The Daily Mail's Christopher Tookey had some choice things to say about this film, among them "watch it all the way through its 82 miserable minutes, and I guarantee you'll be shaking your head and asking: 'Have we really descended to this?' Yes, we have, for if ever a movie testified to the utter cynicism, tastelessness and moral corruption of those who commission and make British movies, it is this abomination". Tookey continues "aimed squarely at oafs with unwashed underwear, filthy minds and knuckles that graze the pavement when they walk, this sex comedy is so sordid, unfunny and malodorous that it is enough to put you off sex, and indeed films, for life", before concluding "Sex Lives of the Potato Men is not merely a truly vile film, it is symptomatic of a new national culture of instant self-gratification, yobbishness and sadism that is now being celebrated on screen". Normally I don't listen too closely to the critics, but in this case, Tookey was bang on the money. This film goes beyond bad, indeed, it goes beyond being merely unfunny and enters some bizarre parallel universe where every painful minute drags on for an hour and where the definition of 'hilarious' seems to be 'saying tw*t in a Brummie accent'. It's depressing to anyone with half a brain who grew up with the Goodies, Monty Python, Spitting Image, Not the Nine O'Clock News and Fawlty Towers.

Ideally, Sex Lives Of the Potato Men would have quietly vanished after its cinema release and joined the equally dire Vix spin-off The Fat Slags (2004) and the ill-starred All Saints vehicle Honest (2000) in the celluloid graveyard, but as it seems destined for endless late night schedule-filling screenings and misguided "best film EVER!" raves from people who should know better, so I must apologise in advance for trying to right a wrong that the British film industry, in all its wisdom, has inflicted onto an undeserving world. Yes, I really am sorry to bring this one back from the celluloid dead, but I actually remember thinking "It can't be as bad as the critics said it was"...but, as God is my witness, it was WORSE.

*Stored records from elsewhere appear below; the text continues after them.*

/-- A launch is made at its tick; the overrides that wait for the shot boundary take effect before that of slot 0 (R46,
R139, R147). -/
def launchMade (p tick : Nat) (s : State) : State :=
  let s := if (lch s p).next = 0 then overridesApply p s else s
  if launching s p then gridNext p (launchAt p tick s) else s

/-- LAUNCH: a launch tick of the grid. The launch is made, or withheld while an ALIGNED commit waits or in a foreground
gap (R143, R147). A port joins an ALIGNED commit at its shot boundary, which is a launch that would be made. The port that
reaches its boundary last, at a slice-clock edge, launches there at the common instant and has nothing withheld. -/
def execLaunch (port : Fin 4) : State → Host.Outcome State Fault Refusal := run fun s =>
  let p := port.val
  let x := lch s p
  match x.grid with
  | none => s
  | some g =>
    let tick := g + x.next * spacingOf (cfg s) p
    if !launching s p ∨ !tickCome s tick then s
    else
      let joins := decide (x.next = 0) && !x.alignHold && decide (x.fgSkip = 0) && s.commits.align.any fun a => decide (p ∈ a.ports)
      let s := if joins then setLch p { lch s p with alignHold := true } (alignReach p tick s) else s
      let atCommon := joins && decide (tick % 8 = 0) && s.commits.align.any fun a => decide (p ∈ a.ports) && alignFull a
      if atCommon then s
      else if (lch s p).alignHold ∨ 0 < x.fgSkip then gridNext p (withheld p s)
      else launchMade p tick s

/-- The tick of the next slice-clock edge (R5, R146). -/
def sliceEdge (s : State) : Nat := roundUp 8 (ceilDiv s.cnt.smp 4000)

/-- The first slice-clock edge from a tick on at which slot 0's code has stood SLOT_LEAD ticks (R146). -/
def leadEdge (s : State) (p tick : Nat) : Nat := roundUp 8 (Nat.max tick ((lch s p).codeTick + slotLead (cfg s) p))

/-- No quick calibration of the port's lane group, nor that of R119, is in progress. -/
def calDone (s : State) (p : Nat) : Bool := !s.cnv.modeCal && (portConvs s p).all fun c => (conv s c).qcal.isNone

/-- The tick of the first launch that an arm from a tick on is to make, over the ports that it newly arms: none where no
launch is due, as while the clock is stopped, a calibration runs or an ALIGNED commit waits for the port (R146, R388). -/
def firstTick (s : State) (ports : List Nat) (tick : Nat) : Option Nat :=
  let due (p : Nat) : Bool := !(lch s p).armed && !s.clk.stopped && calDone s p && !s.commits.align.any fun a => decide (p ∈ a.ports)
  ((ports.filter due).map fun p => leadEdge s p tick).foldl (fun a t => some (match a with | some b => Nat.min b t | none => t)) none

/-- Starts a grid with the launch of slot 0 at a tick. -/
def gridStart (p tick : Nat) (s : State) : State :=
  let s := setLch p { lch s p with grid := some tick, next := 0, cycle := 0, fgSkip := 0, fgSpan := none, alignHold := false } s
  gridNext p (launchAt p tick (slotPin p 0 (fgLateCheck p s)))

/-- The first launch of a port whose grid has not begun: slot 0 launches at the next slice-clock edge, once every
converter of the group has completed any quick calibration, and every converter that of R119 (R119, R146). -/
def firstLaunch (p : Nat) (s : State) : State :=
  let s := if (lch s p).grid.isNone then overridesApply p s else s
  if launching s p && (lch s p).grid.isNone && calDone s p then
    if s.commits.align.any fun a => decide (p ∈ a.ports) then
      setLch p { lch s p with alignHold := true } (alignReach p (sliceEdge s) s)
    else raise (lchA p 0x40) 0 (gridStart p (sliceEdge s) s)
  else s

/-- FIRST_LAUNCH (R146): once slot 0's code has stood SLOT_LEAD ticks. After a clock stop the fresh shot is that of
SAMPLE_CLOCK_RESUME. -/
def execFirstLaunch (port : Fin 4) : State → Host.Outcome State Fault Refusal := run fun s =>
  if s.clk.resume || decide (sliceEdge s < leadEdge s port 0) then s else firstLaunch port s

/-- The slot whose code appears next: that of the next launch, which is slot 0 with S = 1, before a fresh grid and while
an ALIGNED commit waits (R143, R146). -/
def nextSlot (s : State) (p : Nat) : Nat :=
  let x := lch s p
  if slotsOf (cfg s) p = 1 ∨ x.grid.isNone ∨ x.alignHold then 0 else x.next

/-- SLOT_CODE_UPDATE: the code of the next slot appears, SLOT_LEAD ticks before its launch (R143). -/
def execSlotCodeUpdate (port : Fin 4) : State → Host.Outcome State Fault Refusal := run fun s =>
  let p := port.val
  let x := lch s p
  let due := match x.grid with
    | some g => x.alignHold || tickCome s (g + x.next * spacingOf (cfg s) p - slotLead (cfg s) p)
    | none => true
  if x.armed && due then slotPin p (nextSlot s p) s else s

/-- The tick at which the last launch was made. -/
def lastLaunch (x : Lch) : Nat := smGet 0 x.lastSlot x.lastTick

/-- LAUNCH_PULSE_END: W ticks after a launch (R143). -/
def execLaunchPulseEnd (port : Fin 4) : State → Host.Outcome State Fault Refusal := run fun s =>
  if s.clk.stopped || tickCome s (lastLaunch (lch s port) + widthOf (cfg s) port) then launchPin port false s else s

/-- The tick of the shot boundary that a port has come to: its next launch of slot 0 where that launch is made, neither
withheld in a gap nor waiting for a common instant (R46, R147). -/
def boundaryTick (s : State) (p : Nat) : Option Nat :=
  let x := lch s p
  if x.next = 0 ∧ x.fgSkip = 0 ∧ !x.alignHold ∧ ¬ s.commits.align.any (fun a => decide (p ∈ a.ports)) then
    x.grid.filter (tickCome s)
  else none

/-- FIBRE_GROUP_APPLY: the pending copy becomes active at the port's shot boundary (R46). A port that makes no launch has
no boundary to wait for; an armed one whose grid has not begun applies its copy at its first launch, and one that waits
for a common instant there. -/
def execFibreGroupApply (port : Fin 4) : State → Host.Outcome State Fault Refusal := run fun s =>
  let p := port.val
  if !launching s p then fibreApply p (now s) (overridesApply p s)
  else match boundaryTick s p with
    | some g => fibreApply p (timeOfPos s (4000 * g : Nat) 1) (overridesApply p s)
    | none => s

/-- A port's grid begins anew at the common instant with the launch of slot 0, unless an override disables it there. The
grid of a port that has launched before is the rebuilt one of R146 and raises no FIRST_LAUNCH; that of a port armed since
raises it (DESIGN CHOICE: log 196). -/
def alignStart (p tick : Nat) (s : State) : State :=
  let fresh := (lch s p).grid.isNone
  let s := overridesApply p s
  if launching s p then raiseIf fresh (lchA p 0x40) 0 (gridStart p tick s) else s

/-- ALIGNED_COMMON_INSTANT: the ports of an ALIGNED commit that have all come to their boundaries apply together at the
latest of them, rounded up to a slice-clock edge, and launch slot 0 there (R47). -/
def execAlignedCommonInstant : State → Host.Outcome State Fault Refusal := run fun s =>
  match s.commits.align.find? fun a => alignFull a && tickCome s (roundUp 8 a.latest) with
  | none => s
  | some a =>
    each a.ports (fun p s => alignStart p (roundUp 8 a.latest) s)
      { s with commits := { s.commits with align := s.commits.align.filter fun b => b.id ≠ a.id } }

/-! ### Arming and clock stops (R146, R189) -/

/-- A fibre port becomes armed: its channels, chain and watches start afresh (R187, R188, R202, R232). -/
def armPort (p : Nat) (s : State) : State :=
  let x := lch s p
  if x.armed then s
  else
    let s := setLch p { x with armed := true, closed := false, grid := none, next := 0, cycle := 0, fgSkip := 0, fgSpan := none, prime := 15,
                               alignHold := false } s
    watchesStart p (atBoundary p 7 s)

Acting - dire from start to finish, special mention to Mackenzie 'Albert Steptoe's legs on a young man's body' Crook.

Soundtrack - cut and paste 'ladrock', mostly ska-based lager-lout-friendly pub jukebox piffle which brought back horrible memories of seeing those chirpy cockernee doin' the Lambeth Walk to a watered-down imitation of the Specials knob-shiners Madness on every single comedy / variety programme in the eighties...and 'Ace Of Spades' by Motorhead as the title music? What the hell...trying to evoke memories of one of the most genuinely exciting scenes ever offered by The Young Ones, indeed, ever offered by ANY comedy show?! Cheap shot, way below the belt.

Script - written by a 12 year old who's just read every single back issue of Smut and Zit in one long Red Bull-fuelled session...SURELY? C'mon, no real, proper, worldly, grown-up person could possibly set this kind of retarded hogwash on paper? And Mark Gatiss was in it...Mark Gatiss...the least annoying member of the League of Gentlemen and Goodies fan taking part in such a towering heap of fly-blown cinematic excrement? 'One of the brightest British comedy stars'? Not any more he's not! On the subject of League Of Gentlemen, somebody give me a pair of lead-lined diver's boots and Steve 'face like a collapsed rectum' Pemberton and a long weekend in a soundproofed room before I die...PLEASE...

Cinema, British or otherwise, just doesn't come much worse than this. Kent Bateman's The Headless Eyes (1971) is a new-wave masterpiece compared to this repugnant smut.